Shortly after I read about Havana's organiponicos, or urban gardens, often roof gardens, I gave a talk in Birmingham called 'Who Will Feed the Cities?'. Walking back to the station through the urban moonscape that is central Brum I began to imagine the car parks filled with productive raised beds, and vines and fruit trees trained along the brick facades.

It has cheered me no end to see a similar vision being shared by advertising creatives. I first noticed the Baxters Farmers' Market soup advert, where the urban cat is replaced by a piglet and a bride's bouquet is made of carrots. This was followed by an advert for E-On where giraffes invade the office and a beaver is found in the water-cooler.

It seems to me that this is the opposite impulse to that which continues to drive well-paid executives into the countryside, which they immediately neutralise and suffocate with their 'city ways'. How welcome to see an invasion of the city by revolting peasants and their filth.

18 January 2007

Everything is never enough



I couldn't have made this up--and I didn't. It is the marketing slogan for Molton Brown, purveyors of perfumed cosmetics to the high and mighty. It is a perfect mission statement for the consumptive economy we live in. To be the change we want to see in the world in economic terms we all need to cultivate a consciousness of sufficiency and think hard about what enough is, perhaps rather than what is enough.

Enough is a vital concept: if we have enough we are not deprived. To learn this we need to begin to share the mindset of subsistence societies, like those reported by Marshall Sahlins in Stone Age Economics, who managed to meet their needs in only a couple of hours a day and spent the rest of their time playing, singing, carrying out rituals, resting, and so on. Ray Mears' current TV series is exploring just this issue, helping us into the sustainability mind-set of our neighbours.

Working more hours and buying more things will never bring us sufficiency, just an endless cycle of more unsatisfied wants, and more work to earn the money to satisfy them. In an article I am very proud to have called 'Sen and the Art of Market-Cycle Maintenance' I have explored the way in which the combination of the concept of ‘relative deprivation’ and the advertising industry create a world where we will always feel the need for more. The maintenance of this feeling of scarcity is necessary to encourage the increasing consumption that economic growth requires. Here is what Marshall Sahlins wisely said about this:

Modern capitalist societies, however richly endowed, dedicate themselves to the proposition of scarcity.
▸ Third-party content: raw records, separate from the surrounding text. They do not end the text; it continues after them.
-- ==== Sys2Proof/Decode.lean ====
section
/-! DEFINITION. Decoding and encoding (spec 30_encoding): fields R61, immediates R63 to R68, the decode function R79,
the opcode table's rows, an encoder written from the same formats (R62), and the decoded record (R80). -/

namespace Sys2Proof

/-! ### Fields (R61) -/

/-- opcode = inst[6:0]. -/
def opcodeOf (w : Word) : BitVec 7 := w.extractLsb' 0 7
/-- rd = inst[11:7]. -/
def rdOf (w : Word) : RegIdx := w.extractLsb' 7 5
/-- funct3 = inst[14:12]. -/
def funct3Of (w : Word) : BitVec 3 := w.extractLsb' 12 3
/-- rs1 = inst[19:15]. -/
def rs1Of (w : Word) : RegIdx := w.extractLsb' 15 5
/-- rs2 = inst[24:20]. -/
def rs2Of (w : Word) : RegIdx := w.extractLsb' 20 5
/-- funct7 = inst[31:25]. -/
def funct7Of (w : Word) : BitVec 7 := w.extractLsb' 25 7

/-! ### Immediates (R63 to R68) -/

/-- immI = sext_12(inst[31:20]) (R63). -/
def immI (w : Word) : Word := (w.extractLsb' 20 12).signExtend 32

/-- immS = sext_12 of inst[31:25], inst[11:7] (R64). -/
def immS (w : Word) : Word :=
  (w.extractLsb' 25 7 ++ w.extractLsb' 7 5 : BitVec 12).signExtend 32

/-- immB = sext_13 of inst[31], inst[7], inst[30:25], inst[11:8], 0 (R65). -/
def immB (w : Word) : Word :=
  (w.extractLsb' 31 1 ++ w.extractLsb' 7 1 ++ w.extractLsb' 25 6 ++ w.extractLsb' 8 4 ++ 0#1
    : BitVec 13).signExtend 32

/-- immU = inst[31:12] above twelve zero bits (R66). -/
def immU (w : Word) : Word := (w.extractLsb' 12 20 ++ 0#12 : BitVec 32)

/-- immJ = sext_21 of inst[31], inst[19:12], inst[20], inst[30:21], 0 (R67). -/
def immJ (w : Word) : Word :=
  (w.extractLsb' 31 1 ++ w.extractLsb' 12 8 ++ w.extractLsb' 20 1 ++ w.extractLsb' 21 10 ++ 0#1
    : BitVec 21).signExtend 32

/-- shamt = immI[4:0] = inst[24:20] (R68). -/
def shamtOf (w : Word) : Shamt := w.extractLsb' 20 5

/-! ### Decoding (R70 to R83) -/

/-- Why a word is no instruction. Every one of these halts the core with IllegalInstruction (R221); the finer names
are the model's own (DESIGN CHOICE, log 22). -/
inductive DecodeError where
  /-- the opcode is not one of the ten (R82) -/
  | unknownOpcode
  /-- opcode 0x33 with a (funct7, funct3) pair outside R71 -/
  | unknownArith
  /-- opcode 0x13, a shift, with inst[31:25] outside R72 -/
  | badShiftImmediate
  /-- opcode 0x03 with funct3 outside R73 -/
  | unknownLoad
  /-- opcode 0x23 with funct3 outside R74 -/
  | unknownStore
  /-- opcode 0x63 with funct3 outside R75 -/
  | unknownBranch
  /-- opcode 0x67 with funct3 other than 000 (R77) -/
  | badJalr
  /-- opcode 0x73 and neither ECALL's nor EBREAK's word (R81) -/
  | unknownSystem
  /-- fewer than the four bytes of an instruction (R60) -/
  | truncated
  deriving DecidableEq, Repr

/-- Opcode 0x33 by (funct7, funct3) (R71; the values are the spec's general knowledge, D27: UNVERIFIED, unsafe, log 10). -/
def decodeArith (f7 : BitVec 7) (f3 : BitVec 3) (rd rs1 rs2 : RegIdx) : Except DecodeError Instr :=
  if f7 = 0x00#7 then
    if f3 = 0#3 then .ok (.add rd rs1 rs2)
    else if f3 = 1#3 then .ok (.sll rd rs1 rs2)
    else if f3 = 2#3 then .ok (.slt rd rs1 rs2)
    else if f3 = 3#3 then .ok (.sltu rd rs1 rs2)
    else if f3 = 4#3 then .ok (.xor rd rs1 rs2)
    else if f3 = 5#3 then .ok (.srl rd rs1 rs2)
    else if f3 = 6#3 then .ok (.or rd rs1 rs2)
    else .ok (.and rd rs1 rs2)
  else if f7 = 0x01#7 then
    if f3 = 0#3 then .ok (.mul rd rs1 rs2)
    else if f3 = 1#3 then .ok (.mulh rd rs1 rs2)
    else if f3 = 2#3 then .ok (.mulhsu rd rs1 rs2)
    else if f3 = 3#3 then .ok (.mulhu rd rs1 rs2)
    else if f3 = 4#3 then .ok (.div rd rs1 rs2)
    else if f3 = 5#3 then .ok (.divu rd rs1 rs2)
    else if f3 = 6#3 then .ok (.rem rd rs1 rs2)
    else .ok (.remu rd rs1 rs2)
  else if f7 = 0x20#7 then
    if f3 = 0#3 then .ok (.sub rd rs1 rs2)
    else if f3 = 5#3 then .ok (.sra rd rs1 rs2)
    else .error .unknownArith
  else .error .unknownArith
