-- ==== Sys2Proof/Machine/Fetch.lean ====
section
/-! DEFINITION. The first two stages of a step: fetch (R45) and decode (R79), each of which can halt it (R223). -/

namespace Sys2Proof.Machine

/-- A pc the fetch accepts: a multiple of 4 with four bytes in bounds (R45, D7). -/
def State.fetchable (s : State) : Bool :=
  decide (s.pc.toNat % 4 = 0) && decide (s.pc.toNat + 4 ≤ s.params.memSize)

/-- The four bytes at the pc. -/
def State.fetchBytes (s : State) : List Byte := s.mem.readBytes s.pc.toNat 4

/-- Fetch, then decode: the instruction at the pc, or the halt the step ends with (R45, R79, R223). Memory is read anew, so
a store is seen by every later fetch (R53). -/
def State.fetchInstr (s : State) : Except Halt Instr :=
  if s.fetchable then
    match decodeBytes s.fetchBytes with
    | .ok (i, _) => .ok i
    | .error _ => .error (.illegalInstruction s.pc (leWord s.fetchBytes))
  else .error (.fetchFault s.pc)

end Sys2Proof.Machine
end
Inadequacy of economic means is the first principle of the world’s wealthiest peoples. The market-industrial system institutes scarcity, in a manner completely unparalleled and to a degree nowhere else approximated. Where production and distribution are arranged through the behaviour of prices, and all livelihoods depend on getting and spending, insufficiency of material means becomes the explicit, calculable starting point of all economic activity.

Three assumptions underlie the ethic of scarcity:
  • There is shortage and if I do not immediately take my share, there will not be enough for me. This understanding is partly one of the many unacknowledged consequences of the wartime rationing experienced by the older generation who have bequeathed us their fears, but is reinforced constantly by advertising urging us to buy now before stocks expire.
  • You must take what you can now and then keep it. Giving to somebody else will mean you are left short of something you need. This leads to hoarding of unnecessary items which might be useful to somebody else.
  • You will be left without and there will be dire consequences because nobody will help you. In other words it is an ethic based on fear.
To turn these around we need to create our own ethic of plenty with the following assumptions:
  • There is plenty for all our needs: nature is bountiful when we treat her with respect and care.
  • Sharing is good for the giver as well as the receiver and moves us towards the kind of world we want to live in.
  • You can trust others to look after you: we are better at looking after each other than selfishly competing.
Time to stop. I expect you've had enough.